Современные информационные технологии/

Вычислительная техника и программирова­ние

Kameshova S.S., master of natural sciences

Rauyl Olzhas, 1st year student of the specialty "Informatics"

Kostanay state university named after  A. Baytursynov, Kostanay, Kazakhstan.

Recognition technology of speech signal

The introduction of highly complex, but highly intelligent information and computer technologies in the sphere of human activity requires a change in the management of automated systems for more convenient and efficient to use them. To the greatest extent it stimulates the existence of specific areas of computing, where voice commands are the most goals. These include, for example, include telephone access to self-help systems, management of remote computer or a mobile handheld device, carried out while driving.

Creating a full-fledged language interfaces that support language dialogue "user-computer" - very promising, but difficult direction of the modern computer systems.

Two key problems of speech recognition - to achieve absolute accuracy on a limited set of commands for at least one announcer voice and speaker-independent continuous speech recognition of any acceptable quality - not resolved, despite the almost half-century history of their development.

There are doubts about the concept of answerability both tasks, because even people cannot always completely recognize the language of the interlocutor. If it has more recently been considered as a signal in the range from about 300 to 3500 Hz, that has the characteristic properties (e.g., a pause between words), then from the standpoint of modern technology it - is primarily signal.

What is speech recognition? You say the phrase on which the technical system responds adequately - or machine executes the command contained in the phrase, or gaining dictated text or dispose of information extracted from the phrase otherwise. As it depends on the particular implementation.

What is it? Speaking of speech, we must distinguish between such concepts as "speech", "sound speech", "beep", "message",  "text". In our case, in the annex to the problem of recognition of concepts such as "speech" and "sound speech" mean the same thing - a certain man generated voice message, which can be objectively recorded, measured, stored, processed and reproduced by means of instruments and algorithms. In this case, the term "message" can hide any useful information for the recipient, and not just text.

The text, as it is known, consists of letters, words, sentences - it is discrete. It is a normal sound together. Human speech, as opposed to here the text does not consist of letters. If we write on tape or disk sound of each letter, and then try to link these sounds of it, we have nothing.

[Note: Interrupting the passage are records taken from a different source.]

-- ==== Sys2Proof/Tests/Slice0.lean ====
section
/-! SUPPORT. Tests/Slice0.lean: small tests of the model, each expected value written out from the encodings of
30_encoding.md or from a row of 95_test_vectors.md (named in the test's comment); and, for each statement with
hypotheses, a concrete state and operands that meet them. -/

namespace Sys2Proof.Tests

open Machine

/-- The operation that a list of bytes is, with nothing left over. -/
def reads (bs : List Byte) : Option Instr :=
  match decode bs with
  | .ok (i, []) => some i
  | .ok (_, _ :: _) | .error _ => none

/-- A state to start from (95_test_vectors.md, S0): reset, with an initial SSP and PC of known value. -/
def start : State :=
  { State.reset with
    cpu := resetCpu 0x8000 0x10000
    video := { counter := 0, fb := [], frameComplete := 0 } }

/-- What a next state holds. -/
def after {α : Type} (o : Host.Outcome State Fault Refusal) (f : State → α) : Option α :=
  match o with
  | .next s => some (f s)
  | .fault _ | .refused _ => none

/-- A small disk: one track of one side, 3 sectors of 2 bytes. -/
def smallDisk : Floppy :=
  { payload := [0x10, 0x11, 0x20, 0x21, 0x30, 0x31], sides := 1, tracks := 1, spt := 3, bps := 2,
    writeProtected := false }

/-- The state with the small disk in drive A, and a WD1772 to start from. -/
def withDisk (w : Wd) : State := { start with disk := some smallDisk, wd := { w with drive := .driveA } }

/-- An image cut off in its third sector. -/
def cutDisk : Floppy := { smallDisk with payload := [0x10, 0x11, 0x20, 0x21, 0x30] }

/-- The sectors of a multiple command of 3 from sector 2: 2, 3, 1. -/
def multiDisk : State := withDisk { resetWd with sector := 2, dmaCount := 3 }

/-! Ill-formed operations are refused by WellFormed, each check by an operation that fails it. -/

/-- A claimed register, the palette, a named register, an address below the I/O page, and an access that touches a
bus-error range are no UNCLAIMED_IO (20_memory.md R89, R90). -/
theorem test_illformed_unclaimed : ∀ i ∈ ([.unclaimedIo 0xFFFA01 .rd8, .unclaimedIo 0xFF8240 .rd16,
    .unclaimedIo 0xFF8260 .rd8, .unclaimedIo 0xFF7FFF .rd8, .unclaimedIo 0xFF88FF .rd16] : List Instr),
    i.wellFormed = false := by decide

/-- A bus-error row at an access that stays clear of its range, or lies in another's (R90). -/
theorem test_illformed_berr : ∀ i ∈ ([.berrSteDmaSound 0xFF8925 .rd8, .berrSteDmaSound 0xFF8A00 .rd8,
    .berrBlitter 0xFF8A3D .rd32, .berrBlitter 0xFF89FF .rd8, .berrSteJoystick 0xFF9223 .rd8,
    .berrSteJoystick 0xFF91FE .rd16, .berrSteDmaSound 0x008900 .rd8] : List Instr), i.wellFormed = false := by decide

/-- A first byte of the length table is not unknown (44_acia_ikbd.md R370). -/
theorem test_illformed_unknown : (Instr.unknownFirstByte 0x16).wellFormed = false := by decide

/-- Frames that are no operation are refused by name (log 1). -/
theorem test_refused_frames : decode [0x04, 0x86] = .error .truncated
    ∧ decode [0x04, 0x86, 0xFF, 5, 0x12] = .error .truncated
    ∧ decode [0x00, 0x80, 0xFE, 1] = .error .notDeviceAddress
    ∧ decode [0x00, 0xFC, 0xFF, 2] = .error .compoundAccess
    ∧ decode [0x00, 0xFC, 0xFF, 7] = .error .badKind
    ∧ decode [0x10, 5, 0] = .error .badSpace
    ∧ decode [0x00, 4, 0] = .error .badLevel := by decide

/-- A bare table word is read by its row's address or byte, its other bytes 0 (log 22). -/
theorem test_table_words : decodeTableWord 24 0xFF8604 = some .fdcDmaDataRd16
    ∧ decodeTableWord 24 0xFFFC00 = some .aciaStatusRd8
    ∧ decodeTableWord 8 0x90 = some .statusInquiry90 := by decide

/-- A table word placed at the reset state is run by the very next step (log 2; B9.1, B11.1, B4.5). -/
theorem test_step_runs_table_words :
    after (step (State.reset.withFetchWord 24 0xFF8606)) (·.bus) = some 0x0001
    ∧ after (step (State.reset.withFetchWord 24 0xFFFC00)) (·.bus) = some 0x02
    ∧ after (step (State.reset.withFetchWord 8 0x05)) (·.bus) = some 29 := by decide

/-! Every row's frame, its bytes written out from the encodings of 30_encoding.md and the frame of log 1. -/

/-- 30_encoding.md R133. -/
theorem test_decode_fdc_dma_registers : ∀ p ∈ ([
    ([0x04, 0x86, 0xFF, 0x02], .fdcDmaDataRd16),
    ([0x04, 0x86, 0xFF, 0x05, 0x12, 0x34], .fdcDmaDataWr16 0x1234),
    ([0x04, 0x86, 0xFF, 0x01], .fdcDmaDataHiRd8),
    ([0x04, 0x86, 0xFF, 0x04, 0x5A], .fdcDmaDataHiWr8 0x5A),
    ([0x05, 0x86, 0xFF, 0x01], .fdcDmaDataLoRd8),
    ([0x05, 0x86, 0xFF, 0x04, 0x5A], .fdcDmaDataLoWr8 0x5A),
    ([0x06, 0x86, 0xFF, 0x02], .dmaStatusRd16),
    ([0x06, 0x86, 0xFF, 0x05, 0x12, 0x34], .dmaModeWr16 0x1234),
    ([0x06, 0x86, 0xFF, 0x01], .dmaStatusHiRd8),
    ([0x06, 0x86, 0xFF, 0x04, 0x5A], .dmaModeHiWr8 0x5A),
    ([0x07, 0x86, 0xFF, 0x01], .dmaStatusLoRd8),
    ([0x07, 0x86, 0xFF, 0x04, 0x5A], .dmaModeLoWr8 0x5A),
    ([0x09, 0x86, 0xFF, 0x01], .dmaAddrHiRd8),
    ([0x09, 0x86, 0xFF, 0x04, 0x5A], .dmaAddrHiWr8 0x5A),
    ([0x0B, 0x86, 0xFF, 0x01], .dmaAddrMidRd8),
    ([0x0B, 0x86, 0xFF, 0x04, 0x5A], .dmaAddrMidWr8 0x5A),
    ([0x0D, 0x86, 0xFF, 0x01], .dmaAddrLoRd8),
    ([0x0D, 0x86, 0xFF, 0x04, 0x5A], .dmaAddrLoWr8 0x5A)] : List (List Byte × Instr)),
    reads p.1 = some p.2 := by decide

/-- 30_encoding.md R134. -/
theorem test_decode_ym_accesses : ∀ p ∈ ([
    ([0x00, 0x88, 0xFF, 0x04, 0x5A], .ymSelectWr8 0x5A),
    ([0x00, 0x88, 0xFF, 0x01], .ymDataRd8),
    ([0x02, 0x88, 0xFF, 0x04, 0x5A], .ymDataWr8 0x5A),
    ([0x02, 0x88, 0xFF, 0x01], .ymFf8802Rd8)] : List (List Byte × Instr)),
    reads p.1 = some p.2 := by decide

/-- 30_encoding.md R136. -/
theorem test_decode_mfp_registers_1 : ∀ p ∈ ([
    ([0x01, 0xFA, 0xFF, 0x01], .mfpGpipRd8),
    ([0x01, 0xFA, 0xFF, 0x04, 0x5A], .mfpGpipWr8 0x5A),
    ([0x03, 0xFA, 0xFF, 0x01], .mfpAerRd8),
    ([0x03, 0xFA, 0xFF, 0x04, 0x5A], .mfpAerWr8 0x5A),
    ([0x05, 0xFA, 0xFF, 0x01], .mfpDdrRd8),
    ([0x05, 0xFA, 0xFF, 0x04, 0x5A], .mfpDdrWr8 0x5A),
    ([0x07, 0xFA, 0xFF, 0x01], .mfpIeraRd8),
    ([0x07, 0xFA, 0xFF, 0x04, 0x5A], .mfpIeraWr8 0x5A),
    ([0x09, 0xFA, 0xFF, 0x01], .mfpIerbRd8),
    ([0x09, 0xFA, 0xFF, 0x04, 0x5A], .mfpIerbWr8 0x5A),
    ([0x0B, 0xFA, 0xFF, 0x01], .mfpIpraRd8),
    ([0x0B, 0xFA, 0xFF, 0x04, 0x5A], .mfpIpraWr8 0x5A),
    ([0x0D, 0xFA, 0xFF, 0x01], .mfpIprbRd8),
    ([0x0D, 0xFA, 0xFF, 0x04, 0x5A], .mfpIprbWr8 0x5A),
    ([0x0F, 0xFA, 0xFF, 0x01], .mfpIsraRd8),
    ([0x0F, 0xFA, 0xFF, 0x04, 0x5A], .mfpIsraWr8 0x5A),
    ([0x11, 0xFA, 0xFF, 0x01], .mfpIsrbRd8),
    ([0x11, 0xFA, 0xFF, 0x04, 0x5A], .mfpIsrbWr8 0x5A),
    ([0x13, 0xFA, 0xFF, 0x01], .mfpImraRd8),
    ([0x13, 0xFA, 0xFF, 0x04, 0x5A], .mfpImraWr8 0x5A)] : List (List Byte × Instr)),
    reads p.1 = some p.2 := by decide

A speech recognition system consists of two parts: the acoustic and linguistic. Last named is not strictly linguistic. In general, it may include phonetic, phonological, morphological lexical, syntactic and semantic language model. Acoustic model is responsible for the representation of the speech signal. Rather, his conversion (from the traditional temporal process) in some form, in which more explicitly present information in the content of verbal communication.

Linguistic model interprets information from the acoustic model, and is responsible for presenting the recognition result to the consumer (in the role of which can act not only people, but also the technical system, controlled by speech).

It is difficult to choose a suitable indicator of the quality of a speech recognition system. Most simply an indicator of quality input to the command systems. When tested in random order pronounced all the possible commands quite a number of times. Count the number of correctly recognized commands and divided by the total number of spoken commands.

The result is an estimate of the probability of correct recognition of commands in a given experiment, when the acoustic environment. For dictation systems like quality score can be calculated at the dictation of some test text. Obviously, this is not always convenient indicator of quality. In fact, we are confronted with a variety of listening situations.

And what with the change of speakers and the accompanying training system? Different systems may require different amounts of settings, which greatly affects the ease of use. The standard output is to use multi-criteria, the so-called comprehensive quality index.

As an example, consider the case of a simple command speech recognition system. Operation of the system is based on the hypothesis that the spectral and temporal characteristics of the teams of words for a single speaker vary slightly.

The acoustic model of the system is a converter of a speech signal in the spectral-time matrix. In the simplest case, the command located in time for pauses in the speech signal. Linguistic unit is able to detect a limited number of teams plus one, which means all the other unknown word system.

 As a rule, the linguistic model is constructed as the search algorithm maximum functionality of the input sample and the sample of all "vocabulary" of the system.

Often this is the usual two-dimensional correlation. Although the choice of the dimension of description and his birth certificate may vary widely developer. Linguistic blocks of modern systems implement complex model of natural language.

Sometimes it is based on the mathematical apparatus of hidden Markov chains, sometimes utilizes the latest technology of neural networks.

REFERENCES

1. Rabiner, L.R. A tutorial on hidden Markov models and selected applications in speech recognition. Proceedings of the IEEE, vol. 77, no.2, February 1989

2. Rabiner, L.R. Juang, B.H. Fundamentals of speech recognition, 1993.